● WORK INSTRUCTIONS
Take every line from the data that has the word "bindN" in it.

● EXTRACTED RECORDS
/-! ## Tags and flags of a row (R121) -/

theorem mkTags_ne_zero (n : Nat) (f : Nat → Bool) : (mkTags n f != 0) = (List.range n).any f := by
  rw [Bool.eq_iff_iff, bne_iff_ne, ne_eq, List.any_eq_true]
  constructor
  · intro h
    by_contra hall
    refine h (BitVec.eq_of_getLsbD_eq fun i hi => ?_)
    rw [getLsbD_mkTags _ _ _ hi, show (0 : BitVec n).getLsbD i = false from BitVec.getLsbD_zero]
    exact Bool.eq_false_iff.mpr fun ht => hall ⟨i, List.mem_range.mpr hi, ht⟩
  · rintro ⟨i, hi, ht⟩ h0
    have hbit := getLsbD_mkTags n f i (List.mem_range.mp hi)
    rw [h0, ht, show (0 : BitVec n).getLsbD i = false from BitVec.getLsbD_zero] at hbit
    exact Bool.false_ne_true hbit

theorem lanesFlags_congr {n : Nat} {tag tag' : Nat → Bool} {f f' : Nat → FlagBits} (ht : ∀ i < n, tag i = tag' i)
    (hf : ∀ i < n, f i = f' i) : lanesFlags n tag f = lanesFlags n tag' f' :=
  List.foldl_ext _ _ _ fun a i hi => by rw [ht i (List.mem_range.mp hi), hf i (List.mem_range.mp hi)]

/-- The flags of the lanes whose tag in a row of tags is clear. -/
theorem foldl_mkTags_eq_lanesFlags (n : Nat) (tag : Nat → Bool) (f : Nat → FlagBits) :
    (List.range n).foldl (fun a i => if (mkTags n tag).getLsbD i then a else a ||| f i) 0 = lanesFlags n tag f :=
  lanesFlags_congr (tag := fun i => (mkTags n tag).getLsbD i) (fun i hi => getLsbD_mkTags n tag i hi) fun _ _ => rfl

/-! ## Keys and rows that a record reads (R126, R269) -/

theorem viewKeys_here {c : Ctx} {u : State} {l : List Key} (h : ∀ k ∈ l, u.cur.cr.spilledOf k = none) :
    viewKeys c l u = .ok (l.map u.cur.keyView, u) := by
  induction l with
  | nil => rfl
  | cons k l ih =>
    have hk := needKey_here (c := c) (h k List.mem_cons_self)
    simp only [viewKeys, viewKey, hk, Except.map, ih fun q hq => h q (List.mem_cons_of_mem k hq)]
    rfl

theorem viewKey_here {c : Ctx} {u : State} {k : Key} (h : u.cur.cr.spilledOf k = none) : viewKey c k u = .ok (u.cur.keyView k, u) := by
  rw [viewKey, needKey_here h]
  rfl

/-- Timed reads change the count of a cell's banks only. -/
theorem State.cur_reading (l : List Nat) : ∀ u : State, ∃ o, (u.reading l).cur = { u.cur with ord := o } := by
  induction l with
  | nil => exact fun u => ⟨u.cur.ord, rfl⟩
  | cons r l ih =>
    intro u
    obtain ⟨o, ho⟩ := ih (u.readingRow r)
    exact ⟨o, by rw [State.reading_cons, ho, State.cur_readingRow]⟩

theorem State.spilledOf_reading (u : State) (l : List Nat) : (u.reading l).cur.cr.spilledOf = u.cur.cr.spilledOf := by
  obtain ⟨o, ho⟩ := u.cur_reading l
  rw [ho]

theorem State.keyView_reading (u : State) (l : List Nat) : (u.reading l).cur.keyView = u.cur.keyView := by
  obtain ⟨o, ho⟩ := u.cur_reading l
  rw [ho]
  rfl

/-- The first of several timed reads. -/
theorem mpRead_ok {u : State} {r : Nat} {l : List Nat} (h : u.CanRead (r :: l)) : mpRead r u = .ok (u.mpRow r, u.readingRow r) := by
  have hlt : u.bankUse r < 4 := by
    have hb := h r List.mem_cons_self
    rw [List.countP_cons_of_pos (by simp)] at hb
    have : assocGet 0 u.cur.ord.banks (r % 32) = u.bankUse r := rfl
    omega
  rw [mpRead, State.useBank_ok hlt]
  exact congrArg (fun v => Except.ok (v, u.readingRow r)) (State.mpRow_readingRow u r r)

end Sys2Proof.Machine
end

section
/-! SUPPORT. Binds (R67, R117, R275, R276); they settle O32. -/

namespace Sys2Proof.Machine

/-! ## What a bind reads -/

/-- Two binds with the same slots whose coefficients and poison agree on the 128 rows. -/
structure BindArgs.Agrees (b d : BindArgs) : Prop where
  views : b.views = d.views
  coef  : ∀ k < d.views.length, ∀ i < 128, b.coef k i = d.coef k i
  bad   : ∀ i < 128, b.bad i = d.bad i

section Agrees

variable {b d : BindArgs} {i : Nat}

theorem BindArgs.Agrees.elem (h : b.Agrees d) (hi : i < 128) (ftz : Bool) : b.elem ftz i = bindElem ftz d i := by
  funext j
  rw [BindArgs.elem, bindElem, h.views]
  refine congrArg (bindSum ftz · none 0) (List.mapIdx_eq_mapIdx_iff.mpr fun k hk => ?_)
  rw [h.coef k hk i hi]

theorem BindArgs.Agrees.tag (h : b.Agrees d) (hi : i < 128) : b.tag i = bindPoison d i := by
  funext j
  rw [BindArgs.tag, bindPoison, h.views, h.bad i hi]

/-- Columns 64 q on of a row of a bind. -/
theorem BindArgs.Agrees.quarter (h : b.Agrees d) (hi : i < 128) (ftz : Bool) (q : Nat) :
    let tag (j : Nat) := bindPoison d i (64 * q + j)
    let e (j : Nat) := bindElem ftz d i (64 * q + j)
    (b.quarter ftz q i).tag = (List.range 64).any tag ∧ (b.quarter ftz q i).fl = lanesFlags 64 tag (fun j => (e j).2) ∧
      ∀ j < 64, lane (b.quarter ftz q i).v j = if tag j then 0x7FC00000 else (e j).1 := by
  simp only [BindArgs.quarter, h.elem hi, h.tag hi]
  refine ⟨mkTags_ne_zero .., foldl_mkTags_eq_lanesFlags .., fun j hj => ?_⟩
  rw [lane_mkRow _ _ hj, getLsbD_mkTags _ _ _ hj]
  rfl

/-- All columns of a row of a bind. -/
theorem BindArgs.Agrees.row (h : b.Agrees d) (hi : i < 128) (ftz : Bool) :
    (b.row ftz i).fl = lanesFlags 256 (bindPoison d i) (fun j => (bindElem ftz d i j).2) ∧
      ∀ j < 256, (b.row ftz i).tags.getLsbD j = bindPoison d i j ∧
        slotLane (b.row ftz i).v j = if bindPoison d i j then 0x7FC00000 else (bindElem ftz d i j).1 := by
  simp only [BindArgs.row, h.elem hi, h.tag hi]
  refine ⟨foldl_mkTags_eq_lanesFlags .., fun j hj => ⟨getLsbD_mkTags _ _ _ hj, ?_⟩⟩
  rw [slotLane_mkSlotRow _ _ hj, getLsbD_mkTags _ _ _ hj]
  rfl

end Agrees

/-- The rows of per-row coefficients that a bind with bind row v reads after it. -/
def bindExtra (perRow : Bool) (v : Row) (r0 : Nat) : List Nat := if perRow then (List.range (2 * bindN v)).map (r0 + 1 + ·) else []

/-- The coefficient row of label k and slot row i. -/
theorem getD_map_bindExtra (f : Nat → Row × Bool) (v : Row) (r0 : Nat) (z : Row × Bool) {k i : Nat} (hk : k < bindN v) (hi : i < 128) :
    ((bindExtra true v r0).map f).getD (2 * k + i / 64) z = f (r0 + 1 + (2 * k + i / 64)) := by
  have hlt : 2 * k + i / 64 < 2 * bindN v := by omega
  rw [bindExtra, if_pos rfl, List.map_map, List.getD_eq_getElem?_getD, List.getElem?_map, List.getElem?_range hlt]
  rfl
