-- ==== Sys2Proof/Machine/Output.lean ====
section
/-! DEFINITION. The root output stage: the meaning of XOF and the output stream (44_output.md R137 to R142). -/

namespace Sys2Proof.Machine

/-- XOF (R137): the output block at counter XOF_CTR, with ROOT set; XOF_CTR advances modulo 2^64. -/
def execXof (s : State) : Host.Outcome State Fault Refusal :=
  .next (complete { s with xout := compress (s.seed.operands s.xofCtr), xofCtr := s.xofCtr + 1 })

/-- `OUT[o]`, the byte of a seed's output stream at logical offset o (R139). -/
def outputByte (seed : Seed) (o : Nat) : Byte :=
  (bytesOf (compress (seed.operands (BitVec.ofNat 64 (o / 64)))).toList).getD (o % 64) 0

/-- `OUT[0 .. n-1]`: the n-byte output (R142, R143). -/
def outputBytes (seed : Seed) (n : Nat) : List Byte := (List.range n).map (outputByte seed)

end Sys2Proof.Machine
end

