-- ==== Sys2Proof/Machine/HostProgram.lean ====
section
/-! DEFINITION. The host's side: the bus operations and pseudo-instructions of 30_encoding.md R85 and R86 as lists
of inputs, and the host procedures of 44_output.md R143 to R148. A host polls an unspecified number of times
before it sees BUSY = 0 (U3, U7): that number is an argument, `polls`. -/

namespace Sys2Proof.Machine

/-- `WR off, v` (R85): a 32-bit bus write. -/
def hostWr (off : Nat) (v : Word) : Input := .write 32 off v

/-- `RD off -> name` (R85): a 32-bit bus read; its result is the next entry of `replies`. -/
def hostRd (off : Nat) : Input := .read 32 off

/-- `WAIT` (R86): `polls` reads of STATUS that see BUSY = 1, the engine's step, and the read that sees BUSY = 0.
Where no command is pending and `polls` is 0 it is one read. -/
def hostWait (polls : Nat) : List Input :=
  List.replicate polls (hostRd 0x0008) ++ [.engineTurn, hostRd 0x0008]

/-- `EXEC c` (R86). -/
def hostExec (polls : Nat) (i : Instr) : List Input := hostWr 0x0004 (encode i) :: hostWait polls

/-- `CLRST` (R86, R160): clear DONE and ERR. -/
def hostClrst : List Input := [hostWr 0x0008 0x00000006]

/-- `WRBUF off, B` (R86): bytes past the end of B are written as 0; `off` is a multiple of 4. -/
def hostWrbuf (off : Nat) (bs : List Byte) : List Input :=
  (List.range ((bs.length + 3) / 4)).map fun j =>
    hostWr (0x1000 + off + 4 * j)
      (le32 (bs.getD (4 * j) 0) (bs.getD (4 * j + 1) 0) (bs.getD (4 * j + 2) 0) (bs.getD (4 * j + 3) 0))

/-- "load the 32-byte key as 8 little-endian words" (R24, R146). A key of any other length cannot be loaded
(R146, R155): rejecting it is the host's. -/
def keyOfBytes (k : List Byte) : Option Cv :=
  if k.length = 32 then
    some (Vector.ofFn fun i : Fin 8 =>
      le32 (k.getD (4 * i.val) 0) (k.getD (4 * i.val + 1) 0) (k.getD (4 * i.val + 2) 0) (k.getD (4 * i.val + 3) 0))
  else none

/-- The eight writes of `LDKEY` (R86), the key given as words. -/
def hostLdkey (k : Cv) : List Input := (List.finRange 8).map fun i => hostWr (0x0020 + 4 * i.val) k[i]

/-- `LDLANE k, cv, m, ctr, blen, fl` (R86). -/
def hostLdlane (k : Fin 4) (o : Operands) : List Input :=
  let base := 0x0200 + 0x80 * k.val
  ((List.finRange 8).map fun i => hostWr (base + 4 * i.val) o.cv[i])
    ++ ((List.finRange 16).map fun i => hostWr (base + 0x20 + 4 * i.val) o.m[i])
    ++ [hostWr (base + 0x60) (ctrLow o.counter), hostWr (base + 0x64) (ctrHigh o.counter),
        hostWr (base + 0x68) o.blockLen, hostWr (base + 0x6C) (o.flags.setWidth 32)]

/-- The bus operations of `RDOUT n -> D` (R86): one XOF and sixteen reads for each 64 bytes. -/
def hostRdout (polls n : Nat) : List Input :=
  (List.replicate ((n + 63) / 64)
    (hostExec polls .xof ++ (List.finRange 16).map fun i => hostRd (0x0100 + 4 * i.val))).flatten

/-- The words of XOUT among what the reads of `blocks` rounds of `RDOUT` returned. -/
def rdoutWords (polls : Nat) : Nat → List Word → List Word
  | 0, _ => []
  | blocks + 1, replies =>
    let block := replies.drop (polls + 1)
    block.take 16 ++ rdoutWords polls blocks (block.drop 16)

/-- The result D of `RDOUT n -> D` (R86), from what its own reads returned: cut to n bytes. -/
def rdoutResult (polls n : Nat) (replies : List Word) : List Byte :=
  (bytesOf (rdoutWords polls ((n + 63) / 64) replies)).take n

/-- The slices of at most 4096 bytes a host feeds one UPDATE each (R143); `fuel` bounds their number. DESIGN CHOICE
(log 19): R143 does not say how long each slice is; this host cuts full 4096-byte slices, only the last one shorter, and
none of an empty input. -/
def inputSlices : Nat → List Byte → List (List Byte)
  | 0, _ => []
  | fuel + 1, bs => if bs.isEmpty then [] else bs.take dbufBytes :: inputSlices fuel (bs.drop dbufBytes)

/-- Step 2 of R143: `WRBUF 0, slice` then `EXEC UPDATE 0, len(slice)` for each slice, the slices those of
`inputSlices` (log 19). -/
def hostFeed (polls : Nat) (x : List Byte) : List Input :=
  (inputSlices x.length x).flatMap fun slice =>
    hostWrbuf 0 slice ++ hostExec polls (.update 0 (BitVec.ofNat 13 slice.length))

/-- `digest(X, n)` (R143) with the key words and mode of R145 (plain), R146 (keyed) or a stage of R147. -/
def hostDigest (polls : Nat) (key : Cv) (mode : DomainFlags) (x : List Byte) (n : Nat) : List Input :=
  hostLdkey key ++ [hostWr 0x0010 (mode.setWidth 32)] ++ hostExec polls .init ++ hostFeed polls x
    ++ hostExec polls .finalize ++ hostRdout polls n

/-- Plain hash (R145). DESIGN CHOICE (log 19): this host writes KEY, then MODE, also where they hold the plain values
already, as after reset. -/
def hostPlainHash (polls : Nat) (x : List Byte) (n : Nat) : List Input := hostDigest polls iv 0x00 x n

/-- Keyed hash with a 32-byte key (R146). -/
def hostKeyedHash (polls : Nat) (k : List Byte) (x : List Byte) (n : Nat) : Option (List Input) :=
  (keyOfBytes k).map fun key => hostDigest polls key keyedHash x n

/-- Derive-key, context stage (R147.1): a 32-byte hash of the context, with ROOT (R148). -/
def hostDeriveContext (polls : Nat) (context : List Byte) : List Input :=
  hostDigest polls iv deriveKeyContext context 32

/-- Derive-key, material stage (R147.2, R147.3): the key words are XOUT[0..7] of the context stage. -/
def hostDeriveMaterial (polls : Nat) (xout : Block) (x : List Byte) (n : Nat) : List Input :=
  hostDigest polls (first8 xout) deriveKeyMaterial x n

/-- The output length a host grants (R144, 93_implementation_defined.md S5): HOST_OUTPUT_CAP is the host's
parameter, by default none. DESIGN CHOICE (log 14): R144 and S5 let a host impose a cap and do not say what it then does
with a longer request; this host grants the first `cap` bytes where another might refuse the request. -/
def grantedLength (hostOutputCap : Option Nat) (n : Nat) : Nat :=
  match hostOutputCap with
  | none => n
  | some cap => min cap n

end Sys2Proof.Machine
end

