/-- Only INIT and UPDATE move the hash in progress (R36, R40, R42). -/
theorem exec_hash_eq (hexec : exec i s = .next t) (hinit : i ≠ .init) (hupdate : ∀ off len, i ≠ .update off len) :
    t.hash = s.hash := by
  by_contra hne
  rcases exec_hash hexec hne with rfl | ⟨off, len, rfl⟩
  · exact hinit rfl
  · exact hupdate off len rfl

theorem exec_xof_xout (hexec : exec .xof s = .next t) : t.xout = compress (s.seed.operands s.xofCtr) := by
  cases hexec
  rfl

theorem exec_xof_xofCtr (hexec : exec .xof s = .next t) : t.xofCtr = s.xofCtr + 1 := by
  cases hexec
  rfl

/-- UPDATE leaves all that XOF reads (R136, R137). -/
theorem exec_update_seed {off : BitVec 12} {len : BitVec 13} (hexec : exec (.update off len) s = .next t) :
    t.seed = s.seed ∧ t.seedValid = s.seedValid ∧ t.xofCtr = s.xofCtr := by
  rw [exec_update] at hexec
  cases hexec
  exact ⟨rfl, rfl, rfl⟩

end

/-- Settles O48: neither FINALIZE nor the commands between change the hash state, which is all that the next UPDATE and
the next FINALIZE read of them. -/
theorem finalizeIsPure : Obligations.FinalizeIsPure := by
  intro s t hfin
  have hhash : t.hash = s.hash := exec_hash_eq hfin nofun nofun
  have hagain {u v : State} (hu : u.hash = t.hash) (hv : exec .finalize u = .next v) : v.seed = t.seed := by
    rw [exec_finalize_seed hv, exec_finalize_seed hfin, hu, hhash]
  refine ⟨hhash, fun off len u v hu hv => ?update, fun u hu => hagain rfl hu,
    fun i u v hi hu hv => hagain ?between hv⟩
  case update => rw [exec_update_hash hv, exec_update_hash hu, hhash, exec_memRead hfin]
  case between =>
    rcases hi with rfl | rfl | rfl <;> exact exec_hash_eq hu nofun nofun

/-- Settles O49: XOF reads the seed and XOF_CTR alone, and UPDATE writes neither. -/
theorem seedSurvivesUpdate : Obligations.SeedSurvivesUpdate := by
  intro off len s t u v hupdate
  obtain ⟨hseed, hvalid, hctr⟩ := exec_update_seed hupdate
  refine ⟨hseed, hvalid, fun hu hv => ⟨?_, ?_⟩⟩
  · rw [exec_xof_xout hv, exec_xof_xout hu, hseed, hctr]
  · rw [exec_xof_xofCtr hv, exec_xof_xofCtr hu, hctr]

end Sys2Proof.Machine

/-! SUPPORT. Proofs for 44_output.md: the XOF command (R137), the blocks of the output stream (R139), a run of XOF
commands (R140), and the block XOF_CTR selects (R141). -/

namespace Sys2Proof.Machine

/-! ### XOF (R137) -/

theorem encode_xof : encode .xof = 0x00000004 := by decide

/-- XOF is the one command acceptance refuses without a seed (R81, R137). -/
theorem submit_xof (s : State) :
    submit (encode .xof) s =
      if s.seedValid = false then recordError .noSeed s else { s with pending := some .xof } := by
  have haccept : acceptError .xof s = if s.seedValid = false then some .noSeed else none := by
    simp [acceptError_eq, Instr.opcode]
  split
  next hnone => exact submit_of_rejected (decodeOfEncode .xof) (by rw [haccept, if_pos hnone])
  next hseed => exact submit_of_accepted (decodeOfEncode .xof) (by rw [haccept, if_neg hseed])

/-- The state XOF leaves (R137). -/
theorem exec_xof (s : State) :
    exec .xof s =
      .next (complete { s with xout := compress (s.seed.operands s.xofCtr), xofCtr := s.xofCtr + 1 }) := rfl
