-- ==== Sys2Proof/Word.lean ====
section
/-! DEFINITION. The data words of the SevenSegmentCounter core: digits, patterns, button levels, and the
three command words `LVL`, `EVT` and `UOP` (spec/30_encoding.md section 1, rules R47 to R55). -/

namespace Sys2Proof

/-- The value of one digit register: a ten-element type, so that the nibble codes 10 to 15 cannot be
written down (R15, R16). -/
abbrev Digit := Fin 10

/-- A 7-bit illumination pattern; bit `k` is 1 iff segment `k` is lit, bit 0 = segment a (R48). -/
abbrev Pattern := BitVec 7

/-- A button level: `true` = electrically high = released, `false` = low = pressed (R13, R51). -/
abbrev Level := Bool

/-- `PRESSED` of R13. -/
abbrev pressed : Level := false

/-- `RELEASED` of R13. -/
abbrev released : Level := true

/-- The three levels presented to one tick: bit 0 increment, bit 1 decrement, bit 2 reset (R51). -/
abbrev LvlWord := BitVec 3

/-- The three events of one tick: bit 0 increment, bit 1 decrement, bit 2 reset (R52). -/
abbrev EvtWord := BitVec 3

/-- The 16-bit operation word `op[15:12] idx[11:8] imm[7:0]` (R55). -/
abbrev UopWord := BitVec 16

end Sys2Proof
end

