-- ==== Sys2Proof/Syntax.lean ====
section
/-! DEFINITION. The operations of the block: one constructor of `Instr` for each of the 19 rows of
spec/opcode_table.json (rules R53, R56), the command words they are issued as, and the pseudo-operations of
R65. -/

namespace Sys2Proof

/-- The outcome of the priority decode of one event word (R53). -/
inductive Command where
  | inc
  | dec
  | rst
  | nop
  deriving DecidableEq, Repr

/-- The operations. An index is a `Nat` as written by the issuer; its range (R39, R61) is checked by
`Instr.wf` and by the meanings. An amount is any integer (R57); only the word is limited to 8 bits. -/
inductive Instr where
  /-- `EVT.INC` (R104). The operands are `EVT[1]` and `EVT[2]`, the decrement and reset events it drops. -/
  | evtInc (droppedDec droppedRst : Bool)
  /-- `EVT.DEC` (R105). The operand is `EVT[2]`, the reset event it drops. -/
  | evtDec (droppedRst : Bool)
  /-- `EVT.RST` (R106). -/
  | evtRst
  /-- `EVT.NOP` (R108). -/
  | evtNop
  /-- `NOP` (R110). -/
  | nop
  /-- `DIG.ADD d, amount` (R70). -/
  | digAdd (d : Nat) (amount : Int)
  /-- `DIG.RST d` (R73). -/
  | digRst (d : Nat)
  /-- `DIG.RENDER d` (R74). -/
  | digRender (d : Nat)
  /-- `CNT.ADD amount` (R76). -/
  | cntAdd (amount : Int)
  /-- `CNT.RST` (R80). -/
  | cntRst
  /-- `CNT.RENDER` (R81). -/
  | cntRender
  /-- `SEG.SET d, pattern` (R84). -/
  | segSet (d : Nat) (pattern : Pattern)
  /-- `SEG.GET d` (R85). -/
  | segGet (d : Nat)
  /-- `SEGBIT.SET d, k, v` (R86). -/
  | segBitSet (d k : Nat) (v : Bool)
  /-- `SEGBIT.GET d, k` (R87). -/
  | segBitGet (d k : Nat)
  /-- `BTN.SAMPLE b, level` (R92). -/
  | btnSample (b : Nat) (level : Level)
  /-- `BTN.CHANGED b` (R93). -/
  | btnChanged (b : Nat)
  /-- `TICK lvl` (R100). -/
  | tick (lvl : LvlWord)
  /-- `CMD evt` (R109). -/
  | cmd (evt : EvtWord)
  deriving DecidableEq, Repr

/-- The row's mnemonic in spec/opcode_table.json. -/
def Instr.mnemonic : Instr → String
  | .evtInc _ _ => "EVT.INC"
  | .evtDec _ => "EVT.DEC"
  | .evtRst => "EVT.RST"
  | .evtNop => "EVT.NOP"
  | .nop => "NOP"
  | .digAdd _ _ => "DIG.ADD"
  | .digRst _ => "DIG.RST"
  | .digRender _ => "DIG.RENDER"
  | .cntAdd _ => "CNT.ADD"
  | .cntRst => "CNT.RST"
  | .cntRender => "CNT.RENDER"
  | .segSet _ _ => "SEG.SET"
  | .segGet _ => "SEG.GET"
  | .segBitSet _ _ _ => "SEGBIT.SET"
  | .segBitGet _ _ => "SEGBIT.GET"
  | .btnSample _ _ => "BTN.SAMPLE"
  | .btnChanged _ => "BTN.CHANGED"
  | .tick _ => "TICK"
  | .cmd _ => "CMD"

/-- A command word as it is handed to the block: a 3-bit event word (R52) or a 16-bit operation word
(R55). -/
inductive OpWord where
  | evt (w : EvtWord)
  | uop (w : UopWord)
  deriving DecidableEq, Repr

/-- The source's default amount: an assembler line that omits the amount means `+1` (R57). -/
abbrev defaultAmount : Int := 1

/-- The pseudo-operations of R65. -/
inductive Pseudo where
  | cntInc
  | cntDec
  | digInc (d : Nat)
  | digDec (d : Nat)
  | segClr (d : Nat)
  | idle
  | btnPoll (b : Nat) (level : Level)
  deriving DecidableEq, Repr

/-- The expansions of R65, in issue order. -/
def Pseudo.expand : Pseudo → List Instr
  | .cntInc => [.cntAdd defaultAmount]
  | .cntDec => [.cntAdd (-1)]
  | .digInc d => [.digAdd d defaultAmount]
  | .digDec d => [.digAdd d (-1)]
  | .segClr d => [.segSet d 0x00#7]
  | .idle => [.tick 0b111#3]
  | .btnPoll b level => [.btnSample b level, .btnChanged b]

end Sys2Proof
end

● EXPECTED ANSWER
def bindExtra (perRow : Bool) (v : Row) (r0 : Nat) : List Nat := if perRow then (List.range (2 * bindN v)).map (r0 + 1 + ·) else []
theorem getD_map_bindExtra (f : Nat → Row × Bool) (v : Row) (r0 : Nat) (z : Row × Bool) {k i : Nat} (hk : k < bindN v) (hi : i < 128) :
  have hlt : 2 * k + i / 64 < 2 * bindN v := by omega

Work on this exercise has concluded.